12 Ocak 2010 Salı

28 TL'ye ne yiyebilirsiniz?

Pelit'te bir günün çorbası içer, bir de küçük porsiyon tavuklu salata yiyebilirsiniz. Belki yanında bir şişe su da olabilir.

SushiCo'da dört adet somon nigiri yiyebilirsiniz.

Zuma'da üç adet sushi belki yer, sonra masadan sessizce kalkarsınız.

Asmalımescit'li Yakup'ta bir duble rakı yanında ahtapot salatası söyleyebilirsiniz.

Kireçburnu'ndaki Nüzhet'in Yeri/Set Balık'ta ise, bir tek rakının yanında, soslu levrek, soyalı uskumru, roka salatası, hamsi kuşu, balık kokoreç, patlıcan salatası, peyaz peynir yer, üstüne bir de kahve içersiniz.

Çok tecrübeli bir aile işletmesi olan Set Balık'ta her gittiğinizde yeni birşey tadma imkanınız vardır. Çabuk, lezzetli, keyifli yersiniz, nakit ödersiniz. Kanımca yegane kötü yanı, ikinci kadeh rakıyı ısmarlayabilmek için, masadaki bir başka kişinin araba kullanmaya gönüllü olması gerekmesidir. Kireçburnu'na yakın oturmuyorsanız, keyfinizle içebilmek için, 28 liranın yanında, taksi ücretini de hesaba katmanızda fayda var.
Set Balık samimidir, rahattır, kalabalıktır. İyi yemek yemeye meraklı bir iki dostunuzu mutlaka yan masalarda görebilirsiniz. Bay Afiyet ve Bayan BalŞeker kesinlikle tavsiye ederler.

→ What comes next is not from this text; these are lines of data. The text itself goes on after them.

-- ==== Sys2Proof/Machine/TreeBuilder.lean ====
section
/-! DEFINITION. The tree builder unit: BUILD as a whole (41_tree_builder.md R113), the five states of its merge FSM (R114
to R118), and RDN (R133). -/

namespace Sys2Proof.Machine

/-! ## What the two levels share -/

/-- The start of BUILD (R113, R119). -/
def buildStart (s : State) : State :=
  { s with treeValid := false, codeValid := false, pq := [], nextNode := 256#9, nleaf := 0, li := 0, ph := .tbLoad }

/-- The leaf of symbol `LI` enters the queue if its weight is not zero (R114; 90_conflicts.md C1). -/
def countLeaf (s : State) : Answer :=
  if weightAt s s.li.toNat = 0 then .next s
  else andThen (insertQueue s.li s) fun s => .next { s with nleaf := s.nleaf + 1 }

/-- One symbol loaded: its entry of `NODE` is a snapshot of its weight (R114). `W` has 256 entries. -/
def loadSymbol (s : State) : Answer :=
  if s.li.toNat < 256 then
    andThen (setNode s.li { w := (weightAt s s.li.toNat).setWidth 40, l := 0, r := 0 } s) fun s =>
      andThen (countLeaf s) fun s => .next { s with li := s.li + 1 }
  else .fault .weightAbsent

/-- `A <- PQ.extract_min()` (R115). -/
def extractA (s : State) : Answer := withMin s fun m s => .next { s with a := m }

/-- `B <- PQ.extract_min()` (R117). -/
def extractB (s : State) : Answer := withMin s fun m s => .next { s with b := m }

/-- The last tree is the result (R116). -/
def finishTree (s : State) : State := { s with root := s.a, treeValid := true, ph := .idle }

/-- The new internal node: the first-extracted tree is its right child, the second its left (R118, R121). -/
def mergeTrees (s : State) : Answer :=
  withNode s.a s fun na =>
    withNode s.b s fun nb =>
      andThen (setNode s.nextNode { w := na.w + nb.w, l := s.b, r := s.a } s) fun s =>
        andThen (insertQueue s.nextNode s) fun s => .next { s with nextNode := s.nextNode + 1 }

/-! ## BUILD, the command -/

/-- The loop of R113: extract, finish on an empty queue, else extract again and merge. `n` bounds the passes (R255). -/
def mergeLoop : Nat → State → Answer
  | 0,     _ => .fault .loopBound
  | n + 1, s =>
    if s.pq = [] then .next (raise .eEmpty s)
    else andThen (extractA s) fun s =>
      if s.pq = [] then .next (finishTree s)
      else andThen (extractB s) fun s => andThen (mergeTrees s) (mergeLoop n)

/-- BUILD (R113): load the 256 symbols, then merge. -/
def execBuild (s : State) : Answer :=
  withAdmission .idle s fun s => andThen (repeatOp loadSymbol 256 (buildStart s)) (mergeLoop 256)

/-! ## The merge FSM -/

/-- `TB_LOAD` (R114). -/
def stateTbLoad (s : State) : Answer :=
  andThen (loadSymbol s) fun s => .next (if s.li = 256#9 then { s with ph := .tbXa } else s)

/-- `TB_XA` (R115). -/
def stateTbXa (s : State) : Answer :=
  if s.pq = [] then .next (raise .eEmpty s) else andThen (extractA s) fun s => .next { s with ph := .tbChk }

/-- `TB_CHK` (R116). -/
def stateTbChk (s : State) : Answer :=
  if s.pq = [] then .next (finishTree s) else .next { s with ph := .tbXb }

/-- `TB_XB` (R117). -/
def stateTbXb (s : State) : Answer := andThen (extractB s) fun s => .next { s with ph := .tbMerge }

/-- `TB_MERGE` (R118). -/
def stateTbMerge (s : State) : Answer := andThen (mergeTrees s) fun s => .next { s with ph := .tbXa }

/-! ## RDN -/

/-- RDN (R133): respond with one node; `E_RANGE` for index 511, and then no response. -/
def execRdn (idx : NodeIndex) (s : State) : Answer :=
  withAdmission .always s fun s =>
    if idx = 511#9 then .next (raise .eRange s)
    else withNode idx s fun n => .next (emit (.rsp (nodeWord idx n)) s)

end Sys2Proof.Machine
end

Bu arada, ben senelerdir bu resmin çekildiği yerde rakı içip balık yemek isterim. Neresidir, bilen var mı? Bir güneş batışında o rakı bardağını kaldırıp, "oh!" demek istiyorum. Katılmak isteyen?


Bayan Bal Şeker
03/02/2010

3 Ocak 2010 Pazar

Tribeca: "yıkılmadım, ayaktayım"


Andy Warhol gelecekte herkes 15 dakika için meşhur olacak demişti. Bu yaklaşım Istanbul'daki herşey için geçerli.

Cihangir ikinci baharını yaşıyordu daha düne kadar. Ne zaman herkes ev bulup Galata'ya taşındı?

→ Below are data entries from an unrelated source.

-- ==== Sys2Proof/Machine/Dispatch.lean ====
section
/-! DEFINITION. One arm per command (30_encoding.md R73): each is one call of that command's meaning. -/

namespace Sys2Proof.Machine

def exec (i : Instr) (s : State) : Host.Outcome State Fault Refusal :=
  match i with
  | .nop => Sys2Proof.Machine.execNop s
  | .rst => Sys2Proof.Machine.execRst s
  | .clre => Sys2Proof.Machine.execClre s
  | .rds => Sys2Proof.Machine.execRds s
  | .fclr => Sys2Proof.Machine.execFclr s
  | .fsmp a => Sys2Proof.Machine.execFsmp a s
  | .fscl => Sys2Proof.Machine.execFscl s
  | .wrw a d => Sys2Proof.Machine.execWrw a d s
  | .rdw a => Sys2Proof.Machine.execRdw a s
  | .build => Sys2Proof.Machine.execBuild s
  | .rdn idx => Sys2Proof.Machine.execRdn idx s
  | .derive => Sys2Proof.Machine.execDerive s
  | .rdl a => Sys2Proof.Machine.execRdl a s
  | .rdc a q => Sys2Proof.Machine.execRdc a q s
  | .encs => Sys2Proof.Machine.execEncs s
  | .encb a => Sys2Proof.Machine.execEncb a s
  | .ence => Sys2Proof.Machine.execEnce s
  | .decs => Sys2Proof.Machine.execDecs s
  | .decb a => Sys2Proof.Machine.execDecb a s
  | .dece => Sys2Proof.Machine.execDece s

end Sys2Proof.Machine
end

Asmalımescit'te bir başına, dimdik duran Refik vardı. Nereden geldi bunca lokanta, bar, gece klübü de, komşu oldular Refik'e? Asmalımescit'in 15 dakikasının dolmasına ne kadar var acaba?

Nişantaşı'nda koşa koşa Cafe Keyif'e gidilirdi? Yoksa yeterince gidilmedi mi de bir baktık Cafe Den oluverdi? Üç aşağı beş yukarı benzer bir menüyle, sadece adını değiştirip, biraz makyaj tazeleyip karşımıza çıkıverdi.

Aslında biraz gerçekçi olursak, insanlar birbirlerinden vazgeçiyorlar, lokantalardan mı vazgeçilmeyecek? Bu böyle.

Sıkılmaya tahammül edemeyen, ortam azıcık sakinledi mi yenisini isteyen bu çocuk toplumda, ilk açıldığından beri 12 sene geçmesine rağmen ayakta kalmayı başarmış nadir mekanlardan biri olan Tribeca'yı işte bu nedenle tebrik etmek gerekir diye düşünüyorum.


Nasıl 12 yaşında bir kedi, yaklaşık olarak 64 yaşında bir insanın hayatına tekabül ediyorsa, Istanbul'da 12 sene ayakta kalabilmiş bir mekan da, 40 yaşına yeni girmiş bir yetişkin sayılabilir bence.

Tribeca arada el değiştirdi, ama çizgisini değiştirmedi. Akatlar ve Yeniköy'deki Tribeca'ların bahçeleri, ayak basar basmaz Istanbul'un keşmekeşinden uzaklaştığınız huzurlu mekanlar. Nişantaşı'ndaki Tribeca'da bazı işletmesel sorunlar var sanırım. Oraya hiç deyinmeyeceğim. Ama burada altını çizmek istediğim husus bir işletme olarak kimliklerini ayakta tutmayı başarmış olmaları.



İstanbul'da bagel denince akla hala sadece Tribeca geliyor. Hele krem peynirli, somonlu bagel bu kadar lezzettli başka nerede yenir?

Bu kadar sürede ilgimiz başka yerlere dağılmadı mı? Elbette dağıldı. Pek çok kaçamak yaptık, ama Tribeca'yı bırakamadık, çünkü o bizim geçici ilgisizliklerimize direndi.